MixFormer
MixFormer copied to clipboard
About Visualizing Attention Maps
The code about the visualizing attention maps in mixformer_online.py reports an error: RuntimeError: shape '[8,8,4,4]' is invalid for input of size 2048.
Here, I mainly want to consult about the meanings of q_w, k_w, skip_len, etc., and why attn_weights[::3] when visualizing the attention weights of online_template-to-template, and attn_weights[1::3] when visualizing the attention weights of template-to-online_template?
Looking forward to your answer.
I am actually facing the same issue could you solve this problem ?
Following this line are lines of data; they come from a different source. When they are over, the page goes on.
/-! ## The addresses, the memory and the flag that an execute phase can leave -/

/-- The addresses at which the instruction after an execute phase can stand (R94, R110 to R118, R183). -/
inductive PcAfter (s : State) : Word → Prop where
  | wait : PcAfter s s.pc
  | next : PcAfter s (s.pc + 2)
  | skip (taken : Bool) : PcAfter s (s.pc + if taken then 4 else 2)
  | jump (nnn : BitVec 12) : PcAfter s (nnn.zeroExtend 16)
  | jumpV0 (nnn : BitVec 12) (b : Byte) : PcAfter s (nnn.zeroExtend 16 + b.zeroExtend 16)
  | pop (k : Fin 16) (live : k.val < s.sp.val) : PcAfter s s.stack[k]

theorem exec_pcAfter {i : Instr} (h : exec i s = .next t) : PcAfter s t.pc := by
  cases i
  case ret =>
    obtain ⟨k, hk, rfl⟩ := execRet_next h
    exact .pop k (by simp [hk])
  case call nnn =>
    obtain ⟨k, -, rfl⟩ := execCall_next h
    exact .jump nnn
  case jp nnn =>
    obtain rfl := Host.Outcome.next.inj h
    exact .jump nnn
  case jpV0 nnn =>
    obtain rfl := Host.Outcome.next.inj h
    exact .jumpV0 nnn _
  case skp x =>
    obtain ⟨b, rfl⟩ := execSkp_next h
    exact .skip b
  case sknp x =>
    obtain ⟨b, rfl⟩ := execSknp_next h
    exact .skip b
  case seImm | sneImm | seReg | sneReg =>
    obtain rfl := Host.Outcome.next.inj h
    exact .skip _
  case ldVxK x =>
    obtain rfl | ⟨b, rfl⟩ := execLdVxK_next h
    · exact .wait
    · exact .next
  case drw x y n =>
    obtain rfl := execDrw_next h
    exact .next
  case ldB x =>
    obtain ⟨-, rfl⟩ := execLdB_next h
    exact .next
  case storeRegs x =>
    obtain ⟨-, rfl⟩ := execStoreRegs_next h
    exact .next
  case loadRegs x =>
    obtain rfl := execLoadRegs_next h
    exact .next
  all_goals
    obtain rfl := Host.Outcome.next.inj h
    exact .next

/-- Memory after an execute phase: as before, or with one block stored at `I`, inside the 4096 bytes (R56, R57). -/
theorem exec_mem {i : Instr} (h : exec i s = .next t) :
    t.mem = s.mem ∨ ∃ bs : List Byte, s.i.toNat + bs.length ≤ 4096 ∧ t.mem = s.mem.writeBlock s.i.toNat bs := by
  cases i
  case ldB x =>
    obtain ⟨hb, rfl⟩ := execLdB_next h
    exact .inr ⟨decimalDigits (s.getV x), by simpa using hb, rfl⟩
  case storeRegs x =>
    obtain ⟨hb, rfl⟩ := execStoreRegs_next h
    exact .inr ⟨registerBlock x s, by simpa using hb, rfl⟩
  case ret =>
    obtain ⟨k, -, rfl⟩ := execRet_next h
    exact .inl rfl
  case call nnn =>
    obtain ⟨k, -, rfl⟩ := execCall_next h
    exact .inl rfl
  case skp x =>
    obtain ⟨b, rfl⟩ := execSkp_next h
    exact .inl rfl
  case sknp x =>
    obtain ⟨b, rfl⟩ := execSknp_next h
    exact .inl rfl
  case ldVxK x =>
    obtain rfl | ⟨b, rfl⟩ := execLdVxK_next h <;> exact .inl rfl
  case drw x y n =>
    obtain rfl := execDrw_next h
    exact .inl rfl
  case loadRegs x =>
    obtain rfl := execLoadRegs_next h
    exact .inl rfl
  all_goals
    obtain rfl := Host.Outcome.next.inj h
    exact .inl rfl

/-- A flag instruction leaves a flag in VF (R22, R29, R95). -/
theorem exec_flag {i : Instr} (hi : writesFlag i = true) (h : exec i s = .next t) : ∃ b, t.getV 0xF = flagByte b := by
  cases i
  case drw x y n =>
    obtain rfl := execDrw_next h
    exact ⟨_, State.setV_getV_same ..⟩
  case addI x =>
    obtain rfl := Host.Outcome.next.inj h
    exact ⟨_, State.setV_getV_same ..⟩
  case addReg | subReg | shr | subnReg | shl =>
    obtain rfl := Host.Outcome.next.inj h
    exact ⟨_, State.setV_getV_same ..⟩
  all_goals cases hi

theorem mayWrite_flag {i : Instr} (hi : writesFlag i = false) (hx : operandX i ≠ some 0xF) (s : State) :
    mayWrite i s (.v 0xF) = false := by
  have hne {x : Reg} (h : some x ≠ some (0xF : Reg)) : Part.v 0xF ≠ .v x := fun he => h (by rw [Part.v.inj he])
  cases i
  case loadRegs x =>
    have : ¬(0xF : Reg) ≤ x := fun hle => hx (congrArg some (Fin.last_le_iff.mp hle))
    simpa [mayWrite, Part.isRegUpTo] using this
  case ldImm | addImm | ldReg | orReg | andReg | xorReg | rnd | ldVxDt | ldVxK =>
    simpa [mayWrite] using hne hx
  case addReg | subReg | shr | subnReg | shl | addI | drw => cases hi
  all_goals rfl

theorem mayWrite_keys (i : Instr) (s : State) : mayWrite i s .keys = false := by
  cases i <;> rfl

/-- Only `00EE` and `2NNN` write `SP` and the stack (R20). -/
theorem mayWrite_stack {i : Instr} (hret : i ≠ .ret) (hcall : ∀ nnn, i ≠ .call nnn) (s : State) :
    mayWrite i s .sp = false ∧ ∀ k, mayWrite i s (.stack k) = false := by
  cases i
  case ret => exact absurd rfl hret
  case call nnn => exact absurd rfl (hcall nnn)
  all_goals exact ⟨rfl, fun _ => rfl⟩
代码改成这样,跑出的图片跟作者的差距比较大,attn[...,skip_len:(skip_len +k_w **2),skip_len:(skip_len + q_w **2)]
attn[...,skip_len:(skip_len +k_w **2)]原代码好像就有问题
Actually I have deleted this line (it is not the best solution maybe) and had no problem running the code. Hopefully we can get the right solution
实际上我已经删除了这一行(它可能不是最好的解决方案),并且运行代码没有问题。希望我们能得到正确的解决方案
Hello, can you share your code
# for attn in attn_weights: # # attn_weights_mean.append(attn[..., skip_len:(skip_len+k_w**2)].mean(dim=1).squeeze().cpu()) # attn_weights_mean.append(attn[..., skip_len:(skip_len+k_w**2)].mean(dim=1).squeeze().reshape(shape1+shape2).cpu())
just removed those lines
You can try to modify it like this to get attn maps of (s2ot, s2s, s2t), but it is not the best solution:
for attn in attn_weights:
try:
attn_weights_mean.append(attn[..., skip_len:(skip_len+k_w**2)].mean(dim=1).squeeze().reshape(shape1+shape2).cpu())
except:
pass
note that it will fail to get the attn maps of (ot2t, t2ot).
Hopefully, we can get the right solution.